Cloudless skys in the morning with clouds starting to build around 10:00am. It usually rains somewhere in the afternoon, but not always on the Ark unless you are North of Buena Vista. The clouds and wind usually leave around 5:00pm for another beautiful starry night. How did I do???

I end up layering up and unlayering all day long. How cold at night it is depends a lot on where you camp. Valleys are much warmer than hill tops. The lower in elevation you camp, the warmer you will be. Good luck and welcome to Colorado.


----------



## holley (Mar 8, 2004)

Flip-flops for sure, and a warm winter hat. Gotta love Colorado weather! And make sure you have good sunscreen and moisturizer. The sun and cold water in the Ark will dry out your skin in an instant! Mine is still recovering from last week's trip up there...


----------



## Recruiter (Jan 30, 2007)

*Gettin' some good input!*

THANKS!

I am afraid I'll get cold at night so I might pack for super cold on the sleeping end. A few pairs of shorts, a pair of pants, and underlayers with fleece sound in order for land wear.

I am guessing I should pack my drysuit (which I am not convinced is DRY) AND my layers and drytop. I was hoping you folks would tell me that neo-lined IR shorts and a few IR fleece tops and my drytop would be the best gear to boat in, but alas, it seems it might be a bit colder out?

Can't wait to hit the road. Anyone need anything from the South East?

Katie


----------



## Kimy (Jul 1, 2005)

probably won't ever jump into your dry suit, and you're probably OK most times with shorts...especially if your dry top is ummmm, really dry. But I do use more than one IR under layer. Of course, you might have a week of sunny, warm weather. (Is usually just the afts that cloud up and rain a bit.)
KJ
here is a link that shows current salida weather
HUmmm, slalom gates are up for practice for race this weekend. 
http://www.arkpaddler.com/index.html#latest

kjarkpaddler.com/index.html#latest


----------



## riverchick (Sep 26, 2006)

If you have a solid roll,and don't plan on swimming, you won't need a drysuit for the Arkansas. I run the numbers all the time in a drytop, 1 IR thickskin, hydrokin or thick skin pant, and shorts. The water is cold, but if the sun is shining you will be warm.
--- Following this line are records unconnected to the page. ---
-- ==== Sys2Proof/Laws/Env.lean ====
section
/-! SUPPORT. Ticks, and what the environment's arrival does to the state. -/
namespace Sys2Proof.Machine

/-- A tick takes one off, and is clamped at 0 (45_input_timers R290). -/
theorem tick_toNat (b : Byte) : (tick b).toNat = b.toNat - 1 := by
  unfold tick; split
  · next h => subst h; rfl
  · next h =>
    have : b.toNat ≠ 0 := fun e => h (BitVec.eq_of_toNat_eq e)
    rw [BitVec.toNat_sub]; have := b.isLt; simp; omega

theorem tickBy_toNat (b : Byte) (n : Nat) : (tickBy b n).toNat = b.toNat - n := by
  have := b.isLt
  simp [tickBy]; omega

@[simp] theorem tickBy_zero (b : Byte) : tickBy b 0 = b := by
  apply BitVec.eq_of_toNat_eq; simp [tickBy_toNat]

/-- `n + 1` ticks in one go are one tick after `n`. -/
theorem tickBy_succ (b : Byte) (n : Nat) : tickBy b (n + 1) = tick (tickBy b n) := by
  apply BitVec.eq_of_toNat_eq; simp only [tickBy_toNat, tick_toNat]; omega

/-- Ticks in one go are the driver's action repeated. -/
theorem tickBy_iterate (b : Byte) (n : Nat) : tickBy b n = tick^[n] b := by
  induction n with
  | zero => simp
  | succ n ih => rw [tickBy_succ, ih, Function.iterate_succ_apply']

/-- The entry at the head of `inputs` is the next step's input. -/
@[simp] theorem nextInput_cons (s : State) (e : StepInput) (l : List StepInput) :
    State.nextInput { s with inputs := e :: l } = e := rfl

end Sys2Proof.Machine
end

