/-- A well-formed instruction is what its word decodes to (30_encoding R116), format by format. -/
theorem decodeWord_encode {i : Instr} (h : i.wellFormed = true) : decodeWord (encode i) = .instr i := by
  cases i with
  | cls | ret => rfl
  | jp | call | ldI | jpV0 => simp [encode, decodeWord]
  | seImm | sneImm | ldImm | addImm | rnd => simp [encode, decodeWord]
  | seReg => simp [encode, decodeWord, decodeFamily5]
  | sneReg => simp [encode, decodeWord, decodeFamily9]
  | ldReg | orReg | andReg | xorReg | addReg | subReg | shr | subnReg | shl =>
    simp [encode, decodeWord, decodeFamily8]
  | drw x y n =>
    have hn : (BitVec.ofNat 4 n).toNat = n := height_toNat (of_decide_eq_true h)
    simp [encode, decodeWord, -BitVec.toNat_ofNat, hn]
  | skp | sknp => simp [encode, decodeWord, decodeFamilyE]
  | ldVxDt | ldVxK | ldDtVx | ldStVx | addI | ldF | ldB | storeRegs | loadRegs =>
    simp [encode, decodeWord, decodeFamilyF]

/-- A word's two bytes decode as the word, and the bytes after them are left. -/
theorem decodeBytes_wordBytes {w : Word} {i : Instr} (h : decodeWord w = .instr i) (rest : List Byte) :
    decodeBytes (wordBytes w ++ rest) = .ok (i, rest) := by
  rw [wordBytes, List.cons_append, List.cons_append, List.nil_append, decodeBytes, composeWord_wordBytes, h]

/-- Settles O2: the word by its format, and the bytes as they compose it. -/
theorem decodeInvertsEncode : Obligations.DecodeInvertsEncode := by
  unfold Obligations.DecodeInvertsEncode
  intro i rest h
  exact ⟨decodeWord_encode h, decodeBytes_wordBytes (decodeWord_encode h) rest⟩

/-- Decoding answers only well-formed instructions: DRW's height is the value of a 4-bit field (30_encoding R103). -/
theorem wellFormed_of_decodeWord {w : Word} {i : Instr} (h : decodeWord w = .instr i) : i.wellFormed = true := by
  cases i with
  | drw x y n =>
    have hf : fieldFamily w = 0xD#4 := encode_of_decodeWord h ▸ fieldFamily_formXyn ..
    rw [decodeWord, hf] at h
    cases h
    exact decide_eq_true (Nat.le_of_lt_succ (fieldN w).isLt)
  | _ => rfl

/-- Settles O3: the word by its family, the height by its field. -/
theorem encodeInvertsDecode : Obligations.EncodeInvertsDecode := by
  unfold Obligations.EncodeInvertsDecode
  exact fun w i h => ⟨encode_of_decodeWord h, wellFormed_of_decodeWord h⟩

/-! The selector fields as numbers (30_encoding R101). -/

theorem fieldFamily_toNat (w : Word) : (fieldFamily w).toNat = w.toNat / 4096 := by
  have := w.isLt
  rw [fieldFamily, BitVec.extractLsb'_toNat, Nat.shiftRight_eq_div_pow]; omega

theorem fieldN_toNat (w : Word) : (fieldN w).toNat = w.toNat % 16 := by
  rw [fieldN, BitVec.extractLsb'_toNat, Nat.shiftRight_zero]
Even when it is raining, its still not that cold. Nights are definitely chilly, but it warms up right when the sun comes up.


----------



## KimW (Sep 1, 2004)

Hey Katie,
I was just wondering. . .from where in the southeast are you coming? I have been looking online at some boats for sale out there. Anyway, I would also agree that a drytop and a couple of fleece layers should be good for you on the river. I might suggest a skull cap for your head and something for your hands especially if it's not sunny. Have fun!
Thanks,
Kim


----------



## Recruiter (Jan 30, 2007)

Kim,
I am coming from East Tennessee.

Katie


----------